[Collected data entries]
-- Opening Marker --
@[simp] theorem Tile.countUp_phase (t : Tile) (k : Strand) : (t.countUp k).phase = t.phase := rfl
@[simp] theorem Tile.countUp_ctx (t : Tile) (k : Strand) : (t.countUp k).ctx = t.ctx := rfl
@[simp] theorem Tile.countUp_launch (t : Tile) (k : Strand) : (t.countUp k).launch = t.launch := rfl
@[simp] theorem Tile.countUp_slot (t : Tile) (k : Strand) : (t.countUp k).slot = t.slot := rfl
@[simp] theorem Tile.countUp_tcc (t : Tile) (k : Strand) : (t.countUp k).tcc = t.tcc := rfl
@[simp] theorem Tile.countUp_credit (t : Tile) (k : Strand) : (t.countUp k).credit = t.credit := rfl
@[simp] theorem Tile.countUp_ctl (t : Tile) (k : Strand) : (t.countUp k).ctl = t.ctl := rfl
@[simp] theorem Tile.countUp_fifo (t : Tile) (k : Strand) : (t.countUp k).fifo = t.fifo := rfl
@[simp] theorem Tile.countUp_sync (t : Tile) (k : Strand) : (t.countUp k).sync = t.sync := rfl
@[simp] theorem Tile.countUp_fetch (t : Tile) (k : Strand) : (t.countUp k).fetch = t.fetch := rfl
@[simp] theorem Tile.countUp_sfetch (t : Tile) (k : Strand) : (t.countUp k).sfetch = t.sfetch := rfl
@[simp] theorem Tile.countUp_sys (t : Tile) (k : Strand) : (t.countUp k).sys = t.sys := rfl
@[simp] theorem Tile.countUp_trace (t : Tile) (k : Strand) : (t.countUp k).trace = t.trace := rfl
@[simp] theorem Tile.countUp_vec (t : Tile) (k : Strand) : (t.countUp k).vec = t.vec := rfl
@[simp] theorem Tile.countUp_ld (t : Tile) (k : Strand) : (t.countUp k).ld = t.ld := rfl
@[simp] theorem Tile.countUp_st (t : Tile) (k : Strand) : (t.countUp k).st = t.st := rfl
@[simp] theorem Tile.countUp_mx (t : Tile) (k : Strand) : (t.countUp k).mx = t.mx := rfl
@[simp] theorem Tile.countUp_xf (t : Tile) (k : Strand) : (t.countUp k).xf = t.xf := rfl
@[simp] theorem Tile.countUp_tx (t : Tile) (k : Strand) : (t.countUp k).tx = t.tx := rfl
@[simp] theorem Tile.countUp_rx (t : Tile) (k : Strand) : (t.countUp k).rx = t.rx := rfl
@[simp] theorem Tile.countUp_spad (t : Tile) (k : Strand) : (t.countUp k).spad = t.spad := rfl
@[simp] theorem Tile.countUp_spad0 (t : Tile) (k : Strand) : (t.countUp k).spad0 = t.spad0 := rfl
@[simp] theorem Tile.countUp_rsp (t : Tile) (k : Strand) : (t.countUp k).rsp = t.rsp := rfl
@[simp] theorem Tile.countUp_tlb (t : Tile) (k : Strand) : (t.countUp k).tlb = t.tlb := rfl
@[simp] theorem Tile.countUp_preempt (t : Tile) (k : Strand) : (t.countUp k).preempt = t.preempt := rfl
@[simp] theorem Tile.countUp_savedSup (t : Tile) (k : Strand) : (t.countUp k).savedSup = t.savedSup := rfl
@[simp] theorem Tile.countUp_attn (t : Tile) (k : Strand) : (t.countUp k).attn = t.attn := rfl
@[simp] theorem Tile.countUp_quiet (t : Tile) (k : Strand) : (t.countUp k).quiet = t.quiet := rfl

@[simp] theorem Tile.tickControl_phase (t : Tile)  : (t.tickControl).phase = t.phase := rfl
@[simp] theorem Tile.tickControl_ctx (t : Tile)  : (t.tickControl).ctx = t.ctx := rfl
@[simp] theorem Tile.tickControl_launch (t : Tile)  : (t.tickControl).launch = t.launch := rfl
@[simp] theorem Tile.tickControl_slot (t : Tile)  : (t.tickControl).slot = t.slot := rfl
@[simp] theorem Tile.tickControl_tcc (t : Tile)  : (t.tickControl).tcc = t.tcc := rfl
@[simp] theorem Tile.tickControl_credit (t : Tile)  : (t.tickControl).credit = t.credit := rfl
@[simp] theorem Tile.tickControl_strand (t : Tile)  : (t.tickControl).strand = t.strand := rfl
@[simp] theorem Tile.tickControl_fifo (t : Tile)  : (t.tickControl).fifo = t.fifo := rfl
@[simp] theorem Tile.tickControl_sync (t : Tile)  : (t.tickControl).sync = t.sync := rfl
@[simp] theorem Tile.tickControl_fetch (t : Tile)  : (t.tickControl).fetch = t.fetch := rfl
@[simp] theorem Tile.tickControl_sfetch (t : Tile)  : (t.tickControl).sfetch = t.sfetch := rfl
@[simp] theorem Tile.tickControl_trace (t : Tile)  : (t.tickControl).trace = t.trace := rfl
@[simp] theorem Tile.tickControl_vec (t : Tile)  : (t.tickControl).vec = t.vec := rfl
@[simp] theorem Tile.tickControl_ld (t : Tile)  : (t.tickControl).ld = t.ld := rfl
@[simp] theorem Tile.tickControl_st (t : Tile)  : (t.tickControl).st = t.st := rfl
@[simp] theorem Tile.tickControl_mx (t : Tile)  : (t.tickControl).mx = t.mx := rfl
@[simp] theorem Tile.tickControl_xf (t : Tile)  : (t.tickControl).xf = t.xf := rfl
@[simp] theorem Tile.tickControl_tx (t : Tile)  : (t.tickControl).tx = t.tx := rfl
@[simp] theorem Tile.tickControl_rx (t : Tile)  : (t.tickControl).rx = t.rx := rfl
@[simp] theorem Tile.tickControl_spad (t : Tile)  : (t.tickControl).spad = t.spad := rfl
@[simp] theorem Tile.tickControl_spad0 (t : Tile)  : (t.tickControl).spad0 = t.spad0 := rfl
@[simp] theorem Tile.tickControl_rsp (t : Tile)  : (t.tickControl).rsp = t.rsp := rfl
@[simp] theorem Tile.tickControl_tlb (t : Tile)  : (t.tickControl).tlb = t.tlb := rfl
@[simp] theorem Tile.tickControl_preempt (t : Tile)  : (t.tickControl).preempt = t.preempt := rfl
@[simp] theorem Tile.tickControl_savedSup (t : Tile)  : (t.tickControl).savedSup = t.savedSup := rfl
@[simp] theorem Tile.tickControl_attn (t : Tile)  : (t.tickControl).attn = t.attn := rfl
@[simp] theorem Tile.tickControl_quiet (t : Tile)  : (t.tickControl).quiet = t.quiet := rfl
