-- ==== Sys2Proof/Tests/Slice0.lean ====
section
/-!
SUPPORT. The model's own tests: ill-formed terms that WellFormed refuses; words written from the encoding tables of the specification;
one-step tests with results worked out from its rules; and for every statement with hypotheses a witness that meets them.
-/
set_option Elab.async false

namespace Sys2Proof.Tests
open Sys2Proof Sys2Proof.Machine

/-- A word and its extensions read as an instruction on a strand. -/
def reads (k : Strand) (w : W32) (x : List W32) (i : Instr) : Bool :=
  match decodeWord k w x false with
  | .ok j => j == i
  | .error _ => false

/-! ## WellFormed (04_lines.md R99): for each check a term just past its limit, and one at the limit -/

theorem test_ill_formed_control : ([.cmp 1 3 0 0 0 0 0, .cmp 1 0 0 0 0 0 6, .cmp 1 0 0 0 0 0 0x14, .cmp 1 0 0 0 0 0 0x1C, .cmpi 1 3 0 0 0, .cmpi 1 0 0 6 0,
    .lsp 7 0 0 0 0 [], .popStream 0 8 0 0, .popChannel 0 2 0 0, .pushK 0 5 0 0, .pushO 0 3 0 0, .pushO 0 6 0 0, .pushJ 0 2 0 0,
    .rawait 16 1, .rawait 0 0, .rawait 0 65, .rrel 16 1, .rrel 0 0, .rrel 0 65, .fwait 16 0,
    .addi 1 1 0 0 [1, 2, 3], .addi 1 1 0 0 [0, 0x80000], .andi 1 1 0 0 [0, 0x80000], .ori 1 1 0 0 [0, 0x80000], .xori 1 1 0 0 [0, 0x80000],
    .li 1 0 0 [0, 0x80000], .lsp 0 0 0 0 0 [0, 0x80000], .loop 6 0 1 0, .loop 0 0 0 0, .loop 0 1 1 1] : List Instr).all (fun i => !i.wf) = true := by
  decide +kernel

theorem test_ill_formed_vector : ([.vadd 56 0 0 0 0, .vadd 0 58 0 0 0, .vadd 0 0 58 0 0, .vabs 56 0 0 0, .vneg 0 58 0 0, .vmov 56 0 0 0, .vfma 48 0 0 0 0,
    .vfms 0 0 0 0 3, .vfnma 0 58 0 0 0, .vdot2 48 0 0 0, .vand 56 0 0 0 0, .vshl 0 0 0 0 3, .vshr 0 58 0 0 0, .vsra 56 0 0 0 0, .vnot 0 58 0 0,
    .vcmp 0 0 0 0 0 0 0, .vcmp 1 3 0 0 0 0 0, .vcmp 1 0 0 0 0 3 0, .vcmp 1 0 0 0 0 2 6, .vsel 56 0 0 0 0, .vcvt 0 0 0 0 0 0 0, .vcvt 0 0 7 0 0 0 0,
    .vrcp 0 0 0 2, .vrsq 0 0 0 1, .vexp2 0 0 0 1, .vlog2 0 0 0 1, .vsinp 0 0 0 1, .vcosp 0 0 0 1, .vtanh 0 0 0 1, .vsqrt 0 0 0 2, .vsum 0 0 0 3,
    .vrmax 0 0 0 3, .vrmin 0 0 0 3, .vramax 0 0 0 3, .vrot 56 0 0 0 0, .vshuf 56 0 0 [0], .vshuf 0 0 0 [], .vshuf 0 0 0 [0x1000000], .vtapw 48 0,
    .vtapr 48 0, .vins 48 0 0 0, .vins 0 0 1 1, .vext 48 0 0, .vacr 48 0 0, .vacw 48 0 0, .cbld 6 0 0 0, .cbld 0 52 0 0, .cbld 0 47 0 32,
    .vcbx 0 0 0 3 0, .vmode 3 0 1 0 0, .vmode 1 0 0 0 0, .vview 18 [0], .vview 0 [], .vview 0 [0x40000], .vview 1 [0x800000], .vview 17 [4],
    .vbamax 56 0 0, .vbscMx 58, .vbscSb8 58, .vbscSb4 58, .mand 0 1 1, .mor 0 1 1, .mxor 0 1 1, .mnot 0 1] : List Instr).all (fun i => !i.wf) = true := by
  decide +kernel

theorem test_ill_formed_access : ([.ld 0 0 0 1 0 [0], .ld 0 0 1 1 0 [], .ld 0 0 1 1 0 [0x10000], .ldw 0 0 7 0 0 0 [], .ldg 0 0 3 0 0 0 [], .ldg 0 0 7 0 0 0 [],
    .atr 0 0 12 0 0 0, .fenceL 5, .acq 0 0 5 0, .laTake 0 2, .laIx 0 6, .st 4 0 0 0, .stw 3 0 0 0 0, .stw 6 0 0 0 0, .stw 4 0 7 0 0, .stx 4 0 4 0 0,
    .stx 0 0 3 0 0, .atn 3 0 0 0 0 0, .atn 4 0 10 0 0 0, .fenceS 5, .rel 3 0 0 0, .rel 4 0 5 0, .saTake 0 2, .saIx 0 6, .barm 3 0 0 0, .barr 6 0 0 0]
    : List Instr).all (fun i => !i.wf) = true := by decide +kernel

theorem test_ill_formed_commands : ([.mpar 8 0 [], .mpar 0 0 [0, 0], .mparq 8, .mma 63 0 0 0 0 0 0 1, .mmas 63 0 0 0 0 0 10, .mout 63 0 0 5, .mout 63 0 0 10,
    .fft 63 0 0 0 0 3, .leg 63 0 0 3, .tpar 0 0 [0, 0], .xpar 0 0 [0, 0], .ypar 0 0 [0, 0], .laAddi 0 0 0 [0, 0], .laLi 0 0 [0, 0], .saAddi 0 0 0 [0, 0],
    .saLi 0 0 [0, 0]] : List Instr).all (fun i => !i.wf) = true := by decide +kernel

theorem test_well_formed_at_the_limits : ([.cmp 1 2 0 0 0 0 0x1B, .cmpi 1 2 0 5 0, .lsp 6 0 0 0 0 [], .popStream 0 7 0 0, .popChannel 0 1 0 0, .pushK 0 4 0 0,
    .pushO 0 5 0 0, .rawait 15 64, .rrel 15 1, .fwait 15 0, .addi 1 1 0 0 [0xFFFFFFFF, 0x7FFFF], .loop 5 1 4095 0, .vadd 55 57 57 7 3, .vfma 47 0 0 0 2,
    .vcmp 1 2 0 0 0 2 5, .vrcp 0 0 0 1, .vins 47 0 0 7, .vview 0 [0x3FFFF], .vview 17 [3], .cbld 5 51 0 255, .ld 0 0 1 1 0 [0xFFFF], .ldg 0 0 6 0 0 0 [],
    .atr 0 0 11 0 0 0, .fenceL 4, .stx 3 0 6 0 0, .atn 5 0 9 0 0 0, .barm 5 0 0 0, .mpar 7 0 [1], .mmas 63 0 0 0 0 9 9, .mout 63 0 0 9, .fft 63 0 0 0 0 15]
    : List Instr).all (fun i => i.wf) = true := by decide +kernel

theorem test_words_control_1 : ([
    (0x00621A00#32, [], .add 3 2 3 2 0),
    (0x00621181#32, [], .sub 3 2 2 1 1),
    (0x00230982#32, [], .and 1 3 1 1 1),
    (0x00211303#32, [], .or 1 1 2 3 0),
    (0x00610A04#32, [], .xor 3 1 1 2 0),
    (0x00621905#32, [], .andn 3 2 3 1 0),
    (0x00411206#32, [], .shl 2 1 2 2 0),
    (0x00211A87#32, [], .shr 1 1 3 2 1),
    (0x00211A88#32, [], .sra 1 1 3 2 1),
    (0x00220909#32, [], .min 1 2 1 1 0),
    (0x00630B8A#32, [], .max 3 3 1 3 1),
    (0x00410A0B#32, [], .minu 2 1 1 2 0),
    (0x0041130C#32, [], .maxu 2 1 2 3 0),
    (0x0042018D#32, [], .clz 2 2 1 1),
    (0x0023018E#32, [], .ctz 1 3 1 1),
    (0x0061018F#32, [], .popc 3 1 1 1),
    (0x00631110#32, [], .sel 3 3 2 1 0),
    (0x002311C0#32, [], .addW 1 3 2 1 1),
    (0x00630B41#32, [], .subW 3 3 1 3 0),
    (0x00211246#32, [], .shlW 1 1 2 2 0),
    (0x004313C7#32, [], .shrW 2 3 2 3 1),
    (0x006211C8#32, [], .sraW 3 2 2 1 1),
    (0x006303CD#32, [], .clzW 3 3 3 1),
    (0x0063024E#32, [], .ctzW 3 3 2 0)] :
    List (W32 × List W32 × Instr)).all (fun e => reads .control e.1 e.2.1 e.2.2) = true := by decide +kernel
-- Closing Marker --
▶ _WHAT TO WORK ON_:
Transcribe, exactly and without additions, the lines of the records above, beginning with the line that contains "(t.tickControl).credit = t.credit := rfl" and ending with the line that contains "(t.tickControl).mx = t.mx := rfl", both included.

▶ _SOLUTION FOR THIS TASK_:
@[simp] theorem Tile.tickControl_credit (t : Tile)  : (t.tickControl).credit = t.credit := rfl
@[simp] theorem Tile.tickControl_strand (t : Tile)  : (t.tickControl).strand = t.strand := rfl
@[simp] theorem Tile.tickControl_fifo (t : Tile)  : (t.tickControl).fifo = t.fifo := rfl
@[simp] theorem Tile.tickControl_sync (t : Tile)  : (t.tickControl).sync = t.sync := rfl
@[simp] theorem Tile.tickControl_fetch (t : Tile)  : (t.tickControl).fetch = t.fetch := rfl
@[simp] theorem Tile.tickControl_sfetch (t : Tile)  : (t.tickControl).sfetch = t.sfetch := rfl
@[simp] theorem Tile.tickControl_trace (t : Tile)  : (t.tickControl).trace = t.trace := rfl
@[simp] theorem Tile.tickControl_vec (t : Tile)  : (t.tickControl).vec = t.vec := rfl
@[simp] theorem Tile.tickControl_ld (t : Tile)  : (t.tickControl).ld = t.ld := rfl
@[simp] theorem Tile.tickControl_st (t : Tile)  : (t.tickControl).st = t.st := rfl
@[simp] theorem Tile.tickControl_mx (t : Tile)  : (t.tickControl).mx = t.mx := rfl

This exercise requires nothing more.